Bavaria's dominant party, the Christian Social Union, fared poorly in state elections on Sunday. On Tuesday, party boss Erwin Huber resigned. The CSU's loss of its absolute majority in the state parliament signals the end of an era for a decades-long dynasty.

For decades, Bavaria's Christian Social Union seemed more like a royal family than a political party. The leadership may have changed, but the reins of power tended to remain in the family, being handed from one carefully groomed successor to the next.

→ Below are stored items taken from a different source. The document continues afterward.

-- ==== Sys2Proof/Machine/Tbl.lean ====
section
/-!
DEFINITION. Sys2Proof/Machine/Tbl.lean: sparse tables as plain data.
A table is a list of (key, value) pairs; a key it does not list has the default its owner names.
Its canonical form has strictly rising keys and lists no default, so that equal contents are equal data.
-/
namespace Sys2Proof.Machine

/-- A sparse table of values by natural key. -/
abbrev Tbl (α : Type) := List (Nat × α)

/-- The value at `k`, `d` where the table lists none. -/
def tget {α : Type} (d : α) : Tbl α → Nat → α
  | [], _ => d
  | (a, v) :: t, k => if k = a then v else tget d t k

/-- The table with `v` at `k`; writing the default removes the entry. -/
def tset {α : Type} [DecidableEq α] (d : α) : Tbl α → Nat → α → Tbl α
  | [], k, v => if v = d then [] else [(k, v)]
  | (a, w) :: t, k, v =>
    if k = a then (if v = d then tset d t k d else (k, v) :: t)
    else if v = d then (a, w) :: tset d t k d
    else if k < a then (k, v) :: (a, w) :: t
    else (a, w) :: tset d t k v

/-- Every key of the table is at least `lo`, keys rise strictly, and no entry equals its default. -/
def twfFrom {α : Type} [DecidableEq α] (d : Nat → α) (lo : Nat) : Tbl α → Bool
  | [] => true
  | (a, v) :: t => decide (lo ≤ a) && decide (v ≠ d a) && twfFrom d (a + 1) t

/-- The canonical form, for a default that may depend on the key. -/
def twf {α : Type} [DecidableEq α] (d : Nat → α) (t : Tbl α) : Bool := twfFrom d 0 t

end Sys2Proof.Machine
end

But from the moment the polls closed on Sunday evening following state parliamentary elections, it took less than 48 hours for the dynasty to come crashing down. The CSU managed 43.4 percent of the vote, but as impressive as that total may look from the outside, it is a far cry from the absolute majority to which the party has become accustomed. On Tuesday, party chair Erwin Huber announced he was resigning, effective in late October when the party -- the Bavarian sister to Chancellor Angela Merkel's conservative Christian Democratic Union -- comes together to discuss the way forward.

"I will make my position as chair of the CSU available," Huber told reporters on Tuesday. The move, said Huber, who was in office for just 13 months, was intended "to make way for a renewal at the top of the party."

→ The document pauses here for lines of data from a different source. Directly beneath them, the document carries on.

-- ==== Sys2Proof/Machine/Pages.lean ====
section
/-!
DEFINITION. Sys2Proof/Machine/Pages.lean: the DDR5 pages Apgil gives to contexts, and the translation tables it keeps (R196, R283, R284,
R292).
-/
namespace Sys2Proof.Machine

/-- A range of DDR5 taken from the top down for a context, zero-filled (R292), a level 1 table aligned to its 8 KiB (R284); none when DDR5 is used up (log 26). -/
def allocPages (s : State) (ctx bytes : Nat) : Option (Nat × State) :=
  let low := s.host.pages.foldl (fun m p => min m p.2.1) (s.ddrBytes - 0x1000)
  let n := roundUp bytes 4096
  if low < n then none
  else
    let size := if n % 8192 = 0 then 8192 else 4096
    let a := (low - n) / size * size
    some (a, { clearMem s a n with host := { s.host with pages := s.host.pages ++ [(ctx, a, n)] } })

/-- The address of the IOMMU's context table entry of a translation context (R284). -/
def xlateEntry (s : State) (xlate : Nat) : Nat :=
  wfld s (iommuBase + 8) 31 12 * 0x1000 + wfld s (iommuBase + 0xC) 7 0 * 2 ^ 32 + xlate * 16

/-- The IOMMU as Apgil sets it up at a boot: the context table in the last page of DDR5, translation on (R284; log 26). -/
def iommuSetup (s : State) : State :=
  let a := (s.ddrBytes - 0x1000) / 0x1000 * 0x1000
  setWbit (setWord (setWord s (iommuBase + 8) (BitVec.ofNat 32 a)) (iommuBase + 0xC) (BitVec.ofNat 32 (a / 2 ^ 32 % 256))) iommuBase 0 true

/-- A translation context given to an execution context with an empty level 1 table (log 26). -/
def openXlate (s : State) (xlate ctx : Nat) : Option State :=
  match allocPages s 64 8192 with
  | some (a, s1) => some (store s1 (xlateEntry s1 xlate) (leBytes 4 (1 + ctx % 64 * 256) ++ leBytes 4 (a % 2 ^ 32) ++ leBytes 8 (a / 2 ^ 32)))
  | none => none

/-- A table entry's table, made when it is not there. -/
def subTable (s : State) (at' : Nat) : Option (Nat × State) :=
  let e := tableEntry s at'
  if e % 2 = 1 ∧ e / 2 % 2 = 1 then some (e / 4096 % 2 ^ 28 * 4096, s)
  else match allocPages s 64 4096 with
    | some (a, s1) => some (a, store s1 at' (leBytes 8 (a + 3)))
    | none => none

/-- One 4 KiB page of a translation context mapped to a physical page with read and write permission (R284). -/
def mapPage (s : State) (xlate io pa : Nat) : Option State :=
  let ce := xlateEntry s xlate
  let l1 := numAt s (ce + 4) 4 + numAt s (ce + 8) 4 * 2 ^ 32
  match subTable s (l1 + io / 2 ^ 30 % 1024 * 8) with
  | none => none
  | some (l2, s1) =>
    match subTable s1 (l2 + io / 2 ^ 21 % 512 * 8) with
    | none => none
    | some (l3, s2) => some (store s2 (l3 + io / 2 ^ 12 % 512 * 8) (leBytes 8 (pa / 4096 * 4096 + 13)))

/-- The pages of a declared buffer that are not mapped yet mapped to zero-filled DDR5 (R196). -/
def mapBuffer (s : State) (ctx xlate io bytes : Nat) : Option State :=
  let first := io / 4096
  let n := if bytes = 0 then 0 else (io + bytes - 1) / 4096 + 1 - first
  (List.range n).foldl (fun st i =>
    match st with
    | none => none
    | some s =>
      let a := (first + i) * 4096
      if (translate s xlate true a).isSome || (translate s xlate false a).isSome then some s
      else match allocPages s ctx 4096 with
        | some (pa, s1) => mapPage s1 xlate a pa
        | none => none) (some s)

/-- The pages of a context given back. -/
def freePages (s : State) (ctx : Nat) : State :=
  { s with host := { s.host with pages := s.host.pages.filter (fun p => p.1 ≠ ctx) } }

/-- The entry of level 3 that maps a page of a translation context, none while a table is not there (R284). -/
def pageEntry (s : State) (xlate io : Nat) : Option Nat :=
  let ce := xlateEntry s xlate
  let sub (at' : Nat) : Option Nat :=
    let e := tableEntry s at'
    if e % 2 = 1 ∧ e / 2 % 2 = 1 then some (e / 4096 % 2 ^ 28 * 4096) else none
  (sub (numAt s (ce + 4) 4 + numAt s (ce + 8) 4 * 2 ^ 32 + io / 2 ^ 30 % 1024 * 8)).bind (fun l2 =>
    (sub (l2 + io / 2 ^ 21 % 512 * 8)).map (fun l3 => l3 + io / 2 ^ 12 % 512 * 8))

/-- A page of a translation context unmapped; its page of DDR5 goes back. -/
def unmapPage (s : State) (xlate io : Nat) : State :=
  match pageEntry s xlate io with
  | none => s
  | some e =>
    let pa := tableEntry s e / 4096 % 2 ^ 28 * 4096
    { store s e (List.replicate 8 0) with host := { s.host with pages := s.host.pages.filter (fun p => p.2.1 ≠ pa) } }

/-- The pages of declared buffers that are not mapped: I/O addresses (R196). -/
def unmappedPages (s : State) (xlate : Nat) (l : List (Nat × Nat)) : List Nat :=
  (l.flatMap (fun b => (pageSpans (b.2 / 4096 + 2) b.1 b.2).map (fun p => p.1 / 4096 * 4096))).filter (fun a =>
    (translate s xlate true a).isNone && (translate s xlate false a).isNone)

/-- A table entry of level 2 that maps 2 MiB of a translation context (R284). -/
def mapBig (s : State) (xlate io pa flags : Nat) : Option State :=
  let ce := xlateEntry s xlate
  let l1 := numAt s (ce + 4) 4 + numAt s (ce + 8) 4 * 2 ^ 32
  match subTable s (l1 + io / 2 ^ 30 % 1024 * 8) with
  | none => none
  | some (l2, s1) => some (store s1 (l2 + io / 2 ^ 21 % 512 * 8) (leBytes 8 (pa + flags)))

/-- The I/O addresses at which Apgil maps the memories of physical tile and core n in the translation context of their work (log 32). -/
def tileIo (n : Nat) : Nat := 0xFC00000000 + n * 0x400000
def coreIo (n : Nat) : Nat := 0xFB00000000 + n * 0x400000

/-- An engine's 4 MiB mapped in a translation context or taken out of it. -/
def mapEngine (s : State) (xlate io pa : Nat) : State :=
  (((mapBig s xlate io pa 13).bind (fun s => mapBig s xlate (io + 0x200000) (pa + 0x200000) 13))).getD s
def unmapEngine (s : State) (xlate io : Nat) : State :=
  (((mapBig s xlate io 0 0).bind (fun s => mapBig s xlate (io + 0x200000) 0 0))).getD s

/-- The Plate output ring of a stream taken out of its translation context. -/
def unmapRing (s : State) (x : Stream) : State :=
  forAll (List.range (x.shmBanks.length * 64)) (fun s i => unmapPage s (dXlate x) (dRing x + 4096 * i)) s

/-- Physical pages mapped one after the other from an I/O address on. -/
def mapRange (s : State) (xlate io pa pages : Nat) : Option State :=
  (List.range pages).foldl (fun st i => st.bind (fun s => mapPage s xlate (io + 4096 * i) (pa + 4096 * i))) (some s)

end Sys2Proof.Machine
end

In addition to Huber, CSU General Secretary Christine Haderthauer will likewise be stepping down. And pressure is growing for Bavarian Governor Günther Beckstein to take his share of responsibility for the party's election-day debacle. Party leaders say that Federal Agriculture Minister Horst Seehofer will jump into the void left by Huber's departure.

The change is one which promises to dramatically alter the party. For decades, the CSU has reigned virtually unopposed in Bavaria. As recently as 2003, the CSU won more than 60 percent of the state vote. Prior to Sunday, the party had enjoyed an absolute majority since 1962.

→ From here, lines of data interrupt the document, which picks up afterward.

-- ==== Sys2Proof/Machine/Plan.lean ====
section
/-!
DEFINITION. Sys2Proof/Machine/Plan.lean: the programs of a plan as Apgil generates, binds and loads them (R119, R140, R141, R186, R191, R194,
R195, R249, R255, R269, R270).
-/
namespace Sys2Proof.Machine

/-! ### Tile programs -/

/-- Words of a tile record (R119); 0 for a reserved opcode. -/
def recWords (w : Word) : Nat :=
  let op := fld w 3 0
  if op = 1 then 33 else if op = 2 then 1 + fld w 7 6 else if op = 3 then 1 else if op = 4 ∨ op = 5 then 2
  else if op = 6 then 4 else if op = 7 then 1 else 0

/-- The records of a program: first word index and words. -/
def recordsOf : Nat → Nat → List Word → List (Nat × List Word)
  | 0, _, _ => []
  | _, _, [] => []
  | fuel + 1, i, w :: t =>
    let n := recWords w
    if n = 0 then [(i, w :: t)] else (i, (w :: t).take n) :: recordsOf fuel (i + n) ((w :: t).drop n)

/-- The value of a bound field (R191). -/
def boundValue (b : ShapeBinding) (dims : List Nat) : Nat := b.off + b.mul * dims.getD b.dim 0 / b.div

/-- The run-time count of a pointer list (R195). -/
def ptrCount (l : PtrList) (dims : List Nat) : Nat := match l.dim with | some d => dims.getD d 0 | none => l.count

/-- A LAYER record with the bindings that name it and the run-time counts of the pointer lists it uses, its checkword recomputed (R191,
R195). -/
def bindRecord (bs : List ShapeBinding) (ptrs : List PtrList) (dims : List Nat) (ws : List Word) : List Word :=
  let l := bs.foldl (fun (l : List Word) b => l.set (1 + b.word) (setFld (l.getD (1 + b.word) 0) b.hi b.lo (boundValue b dims))) ws
  let m := match (if fld (l.getD 22 0) 12 0 = 0 then none else ptrs.find? (fun q => q.base = fld (l.getD 21 0) 19 0)) with
    | some q => l.set 22 (setFld (l.getD 22 0) 12 0 (ptrCount q dims))
    | none => l
  if m = ws then ws else m.set 32 (crcWords ((m.drop 1).take 31))

/-- The outer visit order of a segment of a variant (R190, R194). -/
def outerOrder (c : PlanContent) (variant logical : Nat) : Nat :=
  ((c.variants[variant]?).bind (fun v => (v.segs.find? (fun g => g.logical = logical)).map (fun g => g.outer))).getD 0

/-- Source and destination of the record i of a program, where it makes a transfer in visit order (R194). -/
def pieceOf (c : PlanContent) (variant : Nat) (ps : List Pieces) (i : Nat) : Option (Nat × Nat) :=
  ps.findSome? (fun q =>
    let k := q.records.idxOf i
    let d (n : Nat) : Nat := q.dims.getD n 1
    ((nest (outerOrder c variant q.seg) (d 0) (d 1) (d 2) (d 3))[k]?).map (fun p =>
      let st (n : Nat) : Nat := q.strides.getD n 0
      (q.base + p.1 * st 0 + p.2.1 * st 1 + p.2.2.1 * st 2 + p.2.2.2 * st 3, q.dsts.getD (k % max 1 q.dsts.length) 0)))

/-- A LAYER record whose fetch takes its place in the visit order, its checkword recomputed (R194). -/
def placeFetch (at' : Option (Nat × Nat)) (ws : List Word) : List Word :=
  match at' with
  | none => ws
  | some (a, d) =>
    let l := ((ws.set 23 (BitVec.ofNat 32 a)).set 24 (setFld (ws.getD 24 0) 7 0 (a / 2 ^ 32))).set 25 (setFld (ws.getD 25 0) 20 0 d)
    l.set 32 (crcWords ((l.drop 1).take 31))

/-- A program of a variant with its shape bindings applied and its transfers laid out (R191, R194, R195). A binding names a record by its place
in program order. -/
def bindProg (c : PlanContent) (variant : Nat) (p : TileProg) (dims : List Nat) : List Word :=
  let mine := c.bindings.filter (fun b => b.variant = variant && b.tile = p.logical)
  ((recordsOf p.words.length 0 p.words).zipIdx).flatMap (fun r =>
    if fld (r.1.2.getD 0 0) 3 0 = 1 then
      placeFetch (pieceOf c variant p.pieces r.2) (bindRecord (mine.filter (fun b => b.record = r.2)) p.ptrs dims r.1.2)
    else r.1.2)

/-- The bytes of a tile's WM before it starts: its image and its pointer lists (R164, R195). -/
def wmImage (p : TileProg) (dims : List Nat) : List (Nat × List Byte) :=
  p.wm ++ p.ptrs.map (fun l =>
    (l.base, (List.range (ptrCount l dims)).flatMap (fun i => (List.range 4).flatMap (fun k => leBytes 4 (i * l.strides.getD k 0)))))

/-- A word of a nonlinear table as the register holds it (R140, R153). -/
def nlfMasked (k : Nat) (w : Word) : Word :=
  match tileSpec (0x800 + 4 * k) with | some r => w &&& BitVec.ofNat 32 r.rw | none => w

/-- A tile's program, WM image and nonlinear tables loaded by Apgil (R119, R140, R159, R195). -/
def loadTile (s : State) (n : Nat) (p : TileProg) (ws : List Word) (dims : List Nat) : State :=
  let s1 := store s (imemBase n) (ws.flatMap (fun w => leBytes 4 w.toNat))
  let s2 := storeAll s1 ((wmImage p dims).map (fun e => (wmBase n + e.1, e.2)))
  forAll (p.nlf.zipIdx) (fun s w => setWord s (gtReg n (0x800 + 4 * w.2)) (nlfMasked w.2 w.1)) (setWord s2 (gtReg n 8) 0)

/-- A tile bound by Apgil (R141). -/
def bindTile (s : State) (n ctx xlate logical : Nat) : State :=
  setWord s (gtReg n 0x10) (BitVec.ofNat 32 (ctx % 64 + xlate % 256 * 256 + logical % 128 * 65536))

/-- The loop a record opens (R121). -/
def tileLoop (pc : Nat) (ws : List Word) : LoopFrame :=
  { level := fld (ws.getD 0 0) 5 4, body := pc + ws.length, stop := 0, count := fld (ws.getD 0 0) 23 8 + 1, iter := 0,
    steps := (ws.drop 1).map (fun x => (fld x 4 0, sext 24 (fld x 31 8))) }

/-- The words of a layer with the steps of the active loops added (R121). -/
def stepWords (loops : List LoopFrame) (l : List Word) : List Word :=
  loops.foldl (fun l f => f.steps.foldl (fun l p => l.set p.1 (lw l p.1 + BitVec.ofInt 32 (p.2 * (f.iter : Int)))) l) l

/-- More steps than any program takes: four nested loops of 65,536. -/
def unrollFuel : Nat := 2 ^ 96

/-- The records a program executes from a word on, each with its place, its loops unrolled and their steps added to the layers (R119 to
R121, R199). -/
def tileRun : Nat → List Word → Nat → List LoopFrame → List (Nat × List Word)
  | 0, _, _, _ => []
  | fuel + 1, ws, pc, loops =>
    let n := recWords (ws.getD pc 0)
    let r := (ws.drop pc).take n
    let op := fld (ws.getD pc 0) 3 0
    if n = 0 then []
    else if op = 7 then [(pc, r)]
    else if op = 2 then (pc, r) :: tileRun fuel ws (pc + n) (tileLoop pc r :: loops)
    else if op = 3 then
      match loops with
      | f :: rest =>
        if f.iter + 1 < f.count then tileRun fuel ws f.body ({ f with iter := f.iter + 1 } :: rest) else tileRun fuel ws (pc + n) rest
      | [] => []
    else (pc, if op = 1 then r.take 1 ++ stepWords loops (r.drop 1) else r) :: tileRun fuel ws (pc + n) loops

/-- The layers a program runs: the record's number and the words of each turn. -/
def layerRun (ws : List Word) : List (Nat × List Word) :=
  let places := (recordsOf ws.length 0 ws).map (fun r => r.1)
  (tileRun unrollFuel ws 0 []).filterMap (fun r => if fld (r.2.getD 0 0) 3 0 = 1 then some (places.idxOf r.1, r.2.drop 1) else none)

/-! ### Channel programs of a plan (R186, R202, R255, R270) -/

/-- Channels free for a plan's programs. -/
def freeChans (s : State) : List Nat := (List.range 128).filter (fun c => decide (chanCtx s c = none) && chanFree (chanOf s c))

/-- The I/O address at which Apgil maps the program of a channel (log 32). -/
def progIo (c : Nat) : Nat := 0xFF00000000 + c * 0x40000

/-- A channel bound by Apgil with the request lines of its program (R255, R270). -/
def bindChan (s : State) (c ctx xlate : Nat) (lines : List Nat) : State :=
  forAll lines (fun s l => setWord (setWord s (lineReg l 0) (BitVec.ofNat 32 (1 + c / 32 * 2 + c % 32 * 8))) (lineReg l 4) 0)
    (setWord s (dmReg c 0x10) (BitVec.ofNat 32 (ctx % 64 + xlate % 256 * 2 ^ 8 + 2 ^ 17)))

/-- The instructions of a program after its header: place and words; a reserved or cut one ends the list with no words. -/
def dmaInstrs : Nat → Nat → List Word → List (Nat × List Word)
  | 0, _, _ => []
  | _, _, [] => []
  | fuel + 1, i, w :: t =>
    let n := dmaSize w
    if n = 0 ∨ (w :: t).length < n then [(i, [])] else (i, (w :: t).take n) :: dmaInstrs fuel (i + n) ((w :: t).drop n)

/-- The instructions of a program. -/
def dmaList (ws : List Word) : List (Nat × List Word) := dmaInstrs ws.length 4 (ws.drop 4)

/-- The instructions a program executes from a channel's place on, its loops unrolled: words, and what the instruction is as a MOVE with the
steps added (R251, R259). -/
def dmaRun : Nat → List Word → Chan → List (List Word × MoveWork)
  | 0, _, _ => []
  | fuel + 1, ws, x =>
    let n := dmaSize (ws.getD x.pc 0)
    let r := (ws.drop x.pc).take n
    if n = 0 then []
    else if fld (ws.getD x.pc 0) 3 0 = 2 then dmaRun fuel ws (dmaEnter x r)
    else (r, moveOf x r 0) :: dmaRun fuel ws (dmaNext 5 x (x.pc + n))

/-- What a program executes from its first instruction on. -/
def dmaItems (ws : List Word) : List (List Word × MoveWork) := dmaRun unrollFuel ws { pc := 4 }

/-- Every instance of every MOVE of a program. -/
def moveRun (ws : List Word) : List MoveWork :=
  (dmaItems ws).filterMap (fun r => if fld (r.1.getD 0 0) 3 0 = 1 then some r.2 else none)

/-- An I/O address that names the memory of a logical tile or core, as its physical one does (log 32). -/
def relocate (tiles cores : List (Nat × Nat)) (a : Nat) : Nat :=
  if tileIo 0 ≤ a ∧ a < tileIo 128 then
    match tiles.find? (fun p => p.1 = (a - tileIo 0) / 0x400000) with | some p => tileIo p.2 + a % 0x400000 | none => a
  else if coreIo 0 ≤ a ∧ a < coreIo 16 then
    match cores.find? (fun p => p.1 = (a - coreIo 0) / 0x400000) with | some p => coreIo p.2 + a % 0x400000 | none => a
  else a

/-- One address of a MOVE, in the words i and i + 1. -/
def moveAddr (ws : List Word) (i : Nat) : Nat := (ws.getD i 0).toNat + fld (ws.getD (i + 1) 0) 7 0 * 2 ^ 32
def setMoveAddr (ws : List Word) (i a : Nat) : List Word :=
  (ws.set i (BitVec.ofNat 32 a)).set (i + 1) (setFld (ws.getD (i + 1) 0) 7 0 (a / 2 ^ 32))

/-- A MOVE with its place in the visit order (R194) and its engines' physical addresses; other instructions as they are. -/
def placeMove (at' : Option (Nat × Nat)) (tiles cores : List (Nat × Nat)) (ws : List Word) : List Word :=
  if fld (ws.getD 0 0) 3 0 = 1 then
    let l := match at' with | some (a, d) => setMoveAddr (setMoveAddr ws 2 a) 4 d | none => ws
    setMoveAddr (setMoveAddr l 2 (relocate tiles cores (moveAddr l 2))) 4 (relocate tiles cores (moveAddr l 4))
  else ws

/-- A channel program of a plan as Apgil generates it for a variant and a placement, its checkword recomputed (R194, R249). -/
def bindDma (c : PlanContent) (variant : Nat) (d : DmaProg) (tiles cores : List (Nat × Nat)) : List Word :=
  let l := (dmaList d.words).zipIdx
  if d.pieces = [] ∧ tiles = [] ∧ cores = [] then d.words
  else
    let ws := d.words.take 4 ++ l.flatMap (fun r => placeMove (pieceOf c variant d.pieces r.2) tiles cores r.1.2)
    if ws = d.words then ws else ws.set 3 (crcWords (ws.take 3 ++ ws.drop 4))

/-- The program of a bound channel mapped, stored and named to it (R269). -/
def loadChan (s : State) (c ctx xlate : Nat) (ws : List Word) : State :=
  let io := progIo c
  let bytes := ws.flatMap (fun w => leBytes 4 w.toNat)
  let s1 := (mapBuffer s ctx xlate io bytes.length).getD s
  let s2 := (xlateStore s1 (.mgmt 0) xlate io bytes).getD s1
  setWord (setWord s2 (dmReg c 8) (BitVec.ofNat 32 (io % 2 ^ 32))) (dmReg c 0xC) (BitVec.ofNat 32 (io / 2 ^ 32))

/-- Channels cancelled and unbound. -/
def dropChans (s : State) (cs : List Nat) : State := forAll cs (fun s c => unbindChan (chanCancel s c) c) s

end Sys2Proof.Machine
end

That domination had led to an orderly and largely preordained succession in the party leadership. CSU don Franz Josef Strauss, who led the party from 1961 to 1988, handed the baton to Theo Waigel before Edmund Stoiber, groomed as a young politician by Strauss, rose to the top. When Stoiber resigned amid growing criticism in 2007, long-time party honcho Huber slipped into the office behind him -- the result of an agreement between Huber and Beckstein that was kept secret from Seehofer.

Huber did what he could to modernize the party in his brief stint at the top. In his resignation speech on Tuesday, he spoke of his attempts to promote younger members and to give women more positions of leadership within the CSU. But he and Beckstein also presided over a period of uncharacteristically shaky leadership which saw the Bavarian state bank BayernLB post €4.3 billion writedowns in April and the cancellation of a high-profile magnetic-levitation train line from the Munich airport to the train station this spring.

And now, it looks as though Seehofer will be the one to guide the party into a new era. Younger party members have let it be known that they will expect even more opportunities to advance into the party's upper echelons. More than that, though, the new CSU leadership will have to find a way to deal with a political challenge it has been able to avoid for more than four decades: a coalition government and a functioning opposition.